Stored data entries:
-- ==== Sys2Proof/Laws/State.lean ====
section
/-! SUPPORT. One lemma per field per update of the state: the named updates of Machine/Ops.lean and Machine/Window.lean, the
frame of a command, and the report of a fault, which changes registers, the log of faults and nothing else. -/

namespace Sys2Proof.Machine.State

/-! `wr` changes `reg`. -/

@[simp] theorem wr_pending (s : State) (a : Nat) (v : Word) : (s.wr a v).pending = s.pending := rfl
@[simp] theorem wr_clk (s : State) (a : Nat) (v : Word) : (s.wr a v).clk = s.clk := rfl
@[simp] theorem wr_build (s : State) (a : Nat) (v : Word) : (s.wr a v).build = s.build := rfl
@[simp] theorem wr_reg (s : State) (a : Nat) (v : Word) : (s.wr a v).reg = Tab.put s.reg a v := rfl
@[simp] theorem wr_core (s : State) (a : Nat) (v : Word) : (s.wr a v).core = s.core := rfl
@[simp] theorem wr_region (s : State) (a : Nat) (v : Word) : (s.wr a v).region = s.region := rfl
@[simp] theorem wr_ctx (s : State) (a : Nat) (v : Word) : (s.wr a v).ctx = s.ctx := rfl
@[simp] theorem wr_queue (s : State) (a : Nat) (v : Word) : (s.wr a v).queue = s.queue := rfl
@[simp] theorem wr_bbol (s : State) (a : Nat) (v : Word) : (s.wr a v).bbol = s.bbol := rfl
@[simp] theorem wr_hostMem (s : State) (a : Nat) (v : Word) : (s.wr a v).hostMem = s.hostMem := rfl
@[simp] theorem wr_devMem (s : State) (a : Nat) (v : Word) : (s.wr a v).devMem = s.devMem := rfl
@[simp] theorem wr_rdata (s : State) (a : Nat) (v : Word) : (s.wr a v).rdata = s.rdata := rfl
@[simp] theorem wr_flog (s : State) (a : Nat) (v : Word) : (s.wr a v).flog = s.flog := rfl
@[simp] theorem wr_inReset (s : State) (a : Nat) (v : Word) : (s.wr a v).inReset = s.inReset := rfl
@[simp] theorem wr_quiet (s : State) (a : Nat) (v : Word) : (s.wr a v).quiet = s.quiet := rfl
@[simp] theorem wr_staged (s : State) (a : Nat) (v : Word) : (s.wr a v).staged = s.staged := rfl
@[simp] theorem wr_latched (s : State) (a : Nat) (v : Word) : (s.wr a v).latched = s.latched := rfl
@[simp] theorem wr_select (s : State) (a : Nat) (v : Word) : (s.wr a v).select = s.select := rfl
@[simp] theorem wr_quays (s : State) (a : Nat) (v : Word) : (s.wr a v).quays = s.quays := rfl
@[simp] theorem wr_remote (s : State) (a : Nat) (v : Word) : (s.wr a v).remote = s.remote := rfl
@[simp] theorem wr_nextId (s : State) (a : Nat) (v : Word) : (s.wr a v).nextId = s.nextId := rfl
@[simp] theorem wr_bbolIn (s : State) (a : Nat) (v : Word) : (s.wr a v).bbolIn = s.bbolIn := rfl
@[simp] theorem wr_bbolNow (s : State) (a : Nat) (v : Word) : (s.wr a v).bbolNow = s.bbolNow := rfl
@[simp] theorem wr_carve (s : State) (a : Nat) (v : Word) : (s.wr a v).carve = s.carve := rfl
@[simp] theorem wr_net (s : State) (a : Nat) (v : Word) : (s.wr a v).net = s.net := rfl
@[simp] theorem wr_nextPkt (s : State) (a : Nat) (v : Word) : (s.wr a v).nextPkt = s.nextPkt := rfl
@[simp] theorem wr_wir (s : State) (a : Nat) (v : Word) : (s.wr a v).wir = s.wir := rfl
@[simp] theorem wr_tapIr (s : State) (a : Nat) (v : Word) : (s.wr a v).tapIr = s.tapIr := rfl
@[simp] theorem wr_boundary (s : State) (a : Nat) (v : Word) : (s.wr a v).boundary = s.boundary := rfl
@[simp] theorem wr_rtWas (s : State) (a : Nat) (v : Word) : (s.wr a v).rtWas = s.rtWas := rfl
@[simp] theorem wr_retired (s : State) (a : Nat) (v : Word) : (s.wr a v).retired = s.retired := rfl
@[simp] theorem wr_share (s : State) (a : Nat) (v : Word) : (s.wr a v).share = s.share := rfl
@[simp] theorem wr_once (s : State) (a : Nat) (v : Word) : (s.wr a v).once = s.once := rfl
@[simp] theorem wr_subst (s : State) (a : Nat) (v : Word) : (s.wr a v).subst = s.subst := rfl
@[simp] theorem wr_groups (s : State) (a : Nat) (v : Word) : (s.wr a v).groups = s.groups := rfl
@[simp] theorem wr_wload (s : State) (a : Nat) (v : Word) : (s.wr a v).wload = s.wload := rfl
@[simp] theorem wr_pilot (s : State) (a : Nat) (v : Word) : (s.wr a v).pilot = s.pilot := rfl
@[simp] theorem wr_boot (s : State) (a : Nat) (v : Word) : (s.wr a v).boot = s.boot := rfl
@[simp] theorem wr_update (s : State) (a : Nat) (v : Word) : (s.wr a v).update = s.update := rfl
@[simp] theorem wr_link (s : State) (a : Nat) (v : Word) : (s.wr a v).link = s.link := rfl
@[simp] theorem wr_convoy (s : State) (a : Nat) (v : Word) : (s.wr a v).convoy = s.convoy := rfl
@[simp] theorem wr_capStamp (s : State) (a : Nat) (v : Word) : (s.wr a v).capStamp = s.capStamp := rfl
@[simp] theorem wr_scan (s : State) (a : Nat) (v : Word) : (s.wr a v).scan = s.scan := rfl
@[simp] theorem wr_lifeline (s : State) (a : Nat) (v : Word) : (s.wr a v).lifeline = s.lifeline := rfl
@[simp] theorem wr_lifelineAt (s : State) (a : Nat) (v : Word) : (s.wr a v).lifelineAt = s.lifelineAt := rfl
@[simp] theorem wr_testEn (s : State) (a : Nat) (v : Word) : (s.wr a v).testEn = s.testEn := rfl
@[simp] theorem wr_slipMode (s : State) (a : Nat) (v : Word) : (s.wr a v).slipMode = s.slipMode := rfl
@[simp] theorem wr_rootKey (s : State) (a : Nat) (v : Word) : (s.wr a v).rootKey = s.rootKey := rfl
@[simp] theorem wr_uniqueId (s : State) (a : Nat) (v : Word) : (s.wr a v).uniqueId = s.uniqueId := rfl
@[simp] theorem wr_quayPs (s : State) (a : Nat) (v : Word) : (s.wr a v).quayPs = s.quayPs := rfl

/-! `setCore` changes `core`. -/

@[simp] theorem setCore_pending (s : State) (k : Nat) (x : Core) : (s.setCore k x).pending = s.pending := rfl
@[simp] theorem setCore_clk (s : State) (k : Nat) (x : Core) : (s.setCore k x).clk = s.clk := rfl
@[simp] theorem setCore_build (s : State) (k : Nat) (x : Core) : (s.setCore k x).build = s.build := rfl
@[simp] theorem setCore_reg (s : State) (k : Nat) (x : Core) : (s.setCore k x).reg = s.reg := rfl
@[simp] theorem setCore_core (s : State) (k : Nat) (x : Core) : (s.setCore k x).core = Tab.put s.core k x := rfl
@[simp] theorem setCore_region (s : State) (k : Nat) (x : Core) : (s.setCore k x).region = s.region := rfl
@[simp] theorem setCore_ctx (s : State) (k : Nat) (x : Core) : (s.setCore k x).ctx = s.ctx := rfl
@[simp] theorem setCore_queue (s : State) (k : Nat) (x : Core) : (s.setCore k x).queue = s.queue := rfl
@[simp] theorem setCore_bbol (s : State) (k : Nat) (x : Core) : (s.setCore k x).bbol = s.bbol := rfl
@[simp] theorem setCore_hostMem (s : State) (k : Nat) (x : Core) : (s.setCore k x).hostMem = s.hostMem := rfl
@[simp] theorem setCore_devMem (s : State) (k : Nat) (x : Core) : (s.setCore k x).devMem = s.devMem := rfl
@[simp] theorem setCore_rdata (s : State) (k : Nat) (x : Core) : (s.setCore k x).rdata = s.rdata := rfl
@[simp] theorem setCore_flog (s : State) (k : Nat) (x : Core) : (s.setCore k x).flog = s.flog := rfl
@[simp] theorem setCore_inReset (s : State) (k : Nat) (x : Core) : (s.setCore k x).inReset = s.inReset := rfl
@[simp] theorem setCore_quiet (s : State) (k : Nat) (x : Core) : (s.setCore k x).quiet = s.quiet := rfl
@[simp] theorem setCore_staged (s : State) (k : Nat) (x : Core) : (s.setCore k x).staged = s.staged := rfl
@[simp] theorem setCore_latched (s : State) (k : Nat) (x : Core) : (s.setCore k x).latched = s.latched := rfl
@[simp] theorem setCore_select (s : State) (k : Nat) (x : Core) : (s.setCore k x).select = s.select := rfl
@[simp] theorem setCore_quays (s : State) (k : Nat) (x : Core) : (s.setCore k x).quays = s.quays := rfl
@[simp] theorem setCore_remote (s : State) (k : Nat) (x : Core) : (s.setCore k x).remote = s.remote := rfl
@[simp] theorem setCore_nextId (s : State) (k : Nat) (x : Core) : (s.setCore k x).nextId = s.nextId := rfl
@[simp] theorem setCore_bbolIn (s : State) (k : Nat) (x : Core) : (s.setCore k x).bbolIn = s.bbolIn := rfl
@[simp] theorem setCore_bbolNow (s : State) (k : Nat) (x : Core) : (s.setCore k x).bbolNow = s.bbolNow := rfl
@[simp] theorem setCore_carve (s : State) (k : Nat) (x : Core) : (s.setCore k x).carve = s.carve := rfl
@[simp] theorem setCore_net (s : State) (k : Nat) (x : Core) : (s.setCore k x).net = s.net := rfl
@[simp] theorem setCore_nextPkt (s : State) (k : Nat) (x : Core) : (s.setCore k x).nextPkt = s.nextPkt := rfl
@[simp] theorem setCore_wir (s : State) (k : Nat) (x : Core) : (s.setCore k x).wir = s.wir := rfl
@[simp] theorem setCore_tapIr (s : State) (k : Nat) (x : Core) : (s.setCore k x).tapIr = s.tapIr := rfl
@[simp] theorem setCore_boundary (s : State) (k : Nat) (x : Core) : (s.setCore k x).boundary = s.boundary := rfl
@[simp] theorem setCore_rtWas (s : State) (k : Nat) (x : Core) : (s.setCore k x).rtWas = s.rtWas := rfl
@[simp] theorem setCore_retired (s : State) (k : Nat) (x : Core) : (s.setCore k x).retired = s.retired := rfl
@[simp] theorem setCore_share (s : State) (k : Nat) (x : Core) : (s.setCore k x).share = s.share := rfl
@[simp] theorem setCore_once (s : State) (k : Nat) (x : Core) : (s.setCore k x).once = s.once := rfl
@[simp] theorem setCore_subst (s : State) (k : Nat) (x : Core) : (s.setCore k x).subst = s.subst := rfl
@[simp] theorem setCore_groups (s : State) (k : Nat) (x : Core) : (s.setCore k x).groups = s.groups := rfl
@[simp] theorem setCore_wload (s : State) (k : Nat) (x : Core) : (s.setCore k x).wload = s.wload := rfl
@[simp] theorem setCore_pilot (s : State) (k : Nat) (x : Core) : (s.setCore k x).pilot = s.pilot := rfl
@[simp] theorem setCore_boot (s : State) (k : Nat) (x : Core) : (s.setCore k x).boot = s.boot := rfl
@[simp] theorem setCore_update (s : State) (k : Nat) (x : Core) : (s.setCore k x).update = s.update := rfl
@[simp] theorem setCore_link (s : State) (k : Nat) (x : Core) : (s.setCore k x).link = s.link := rfl
@[simp] theorem setCore_convoy (s : State) (k : Nat) (x : Core) : (s.setCore k x).convoy = s.convoy := rfl
@[simp] theorem setCore_capStamp (s : State) (k : Nat) (x : Core) : (s.setCore k x).capStamp = s.capStamp := rfl
@[simp] theorem setCore_scan (s : State) (k : Nat) (x : Core) : (s.setCore k x).scan = s.scan := rfl
@[simp] theorem setCore_lifeline (s : State) (k : Nat) (x : Core) : (s.setCore k x).lifeline = s.lifeline := rfl
@[simp] theorem setCore_lifelineAt (s : State) (k : Nat) (x : Core) : (s.setCore k x).lifelineAt = s.lifelineAt := rfl
@[simp] theorem setCore_testEn (s : State) (k : Nat) (x : Core) : (s.setCore k x).testEn = s.testEn := rfl
@[simp] theorem setCore_slipMode (s : State) (k : Nat) (x : Core) : (s.setCore k x).slipMode = s.slipMode := rfl
@[simp] theorem setCore_rootKey (s : State) (k : Nat) (x : Core) : (s.setCore k x).rootKey = s.rootKey := rfl
@[simp] theorem setCore_uniqueId (s : State) (k : Nat) (x : Core) : (s.setCore k x).uniqueId = s.uniqueId := rfl
@[simp] theorem setCore_quayPs (s : State) (k : Nat) (x : Core) : (s.setCore k x).quayPs = s.quayPs := rfl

What to do: From the data above, output exactly the lines between the one containing "v).select = s.select := rfl" and the one containing "v).convoy = s.convoy := rfl", counting both of them.

Task answer:
@[simp] theorem wr_select (s : State) (a : Nat) (v : Word) : (s.wr a v).select = s.select := rfl
@[simp] theorem wr_quays (s : State) (a : Nat) (v : Word) : (s.wr a v).quays = s.quays := rfl
@[simp] theorem wr_remote (s : State) (a : Nat) (v : Word) : (s.wr a v).remote = s.remote := rfl
@[simp] theorem wr_nextId (s : State) (a : Nat) (v : Word) : (s.wr a v).nextId = s.nextId := rfl
@[simp] theorem wr_bbolIn (s : State) (a : Nat) (v : Word) : (s.wr a v).bbolIn = s.bbolIn := rfl
@[simp] theorem wr_bbolNow (s : State) (a : Nat) (v : Word) : (s.wr a v).bbolNow = s.bbolNow := rfl
@[simp] theorem wr_carve (s : State) (a : Nat) (v : Word) : (s.wr a v).carve = s.carve := rfl
@[simp] theorem wr_net (s : State) (a : Nat) (v : Word) : (s.wr a v).net = s.net := rfl
@[simp] theorem wr_nextPkt (s : State) (a : Nat) (v : Word) : (s.wr a v).nextPkt = s.nextPkt := rfl
@[simp] theorem wr_wir (s : State) (a : Nat) (v : Word) : (s.wr a v).wir = s.wir := rfl
@[simp] theorem wr_tapIr (s : State) (a : Nat) (v : Word) : (s.wr a v).tapIr = s.tapIr := rfl
@[simp] theorem wr_boundary (s : State) (a : Nat) (v : Word) : (s.wr a v).boundary = s.boundary := rfl
@[simp] theorem wr_rtWas (s : State) (a : Nat) (v : Word) : (s.wr a v).rtWas = s.rtWas := rfl
@[simp] theorem wr_retired (s : State) (a : Nat) (v : Word) : (s.wr a v).retired = s.retired := rfl
@[simp] theorem wr_share (s : State) (a : Nat) (v : Word) : (s.wr a v).share = s.share := rfl
@[simp] theorem wr_once (s : State) (a : Nat) (v : Word) : (s.wr a v).once = s.once := rfl
@[simp] theorem wr_subst (s : State) (a : Nat) (v : Word) : (s.wr a v).subst = s.subst := rfl
@[simp] theorem wr_groups (s : State) (a : Nat) (v : Word) : (s.wr a v).groups = s.groups := rfl
@[simp] theorem wr_wload (s : State) (a : Nat) (v : Word) : (s.wr a v).wload = s.wload := rfl
@[simp] theorem wr_pilot (s : State) (a : Nat) (v : Word) : (s.wr a v).pilot = s.pilot := rfl
@[simp] theorem wr_boot (s : State) (a : Nat) (v : Word) : (s.wr a v).boot = s.boot := rfl
@[simp] theorem wr_update (s : State) (a : Nat) (v : Word) : (s.wr a v).update = s.update := rfl
@[simp] theorem wr_link (s : State) (a : Nat) (v : Word) : (s.wr a v).link = s.link := rfl
@[simp] theorem wr_convoy (s : State) (a : Nat) (v : Word) : (s.wr a v).convoy = s.convoy := rfl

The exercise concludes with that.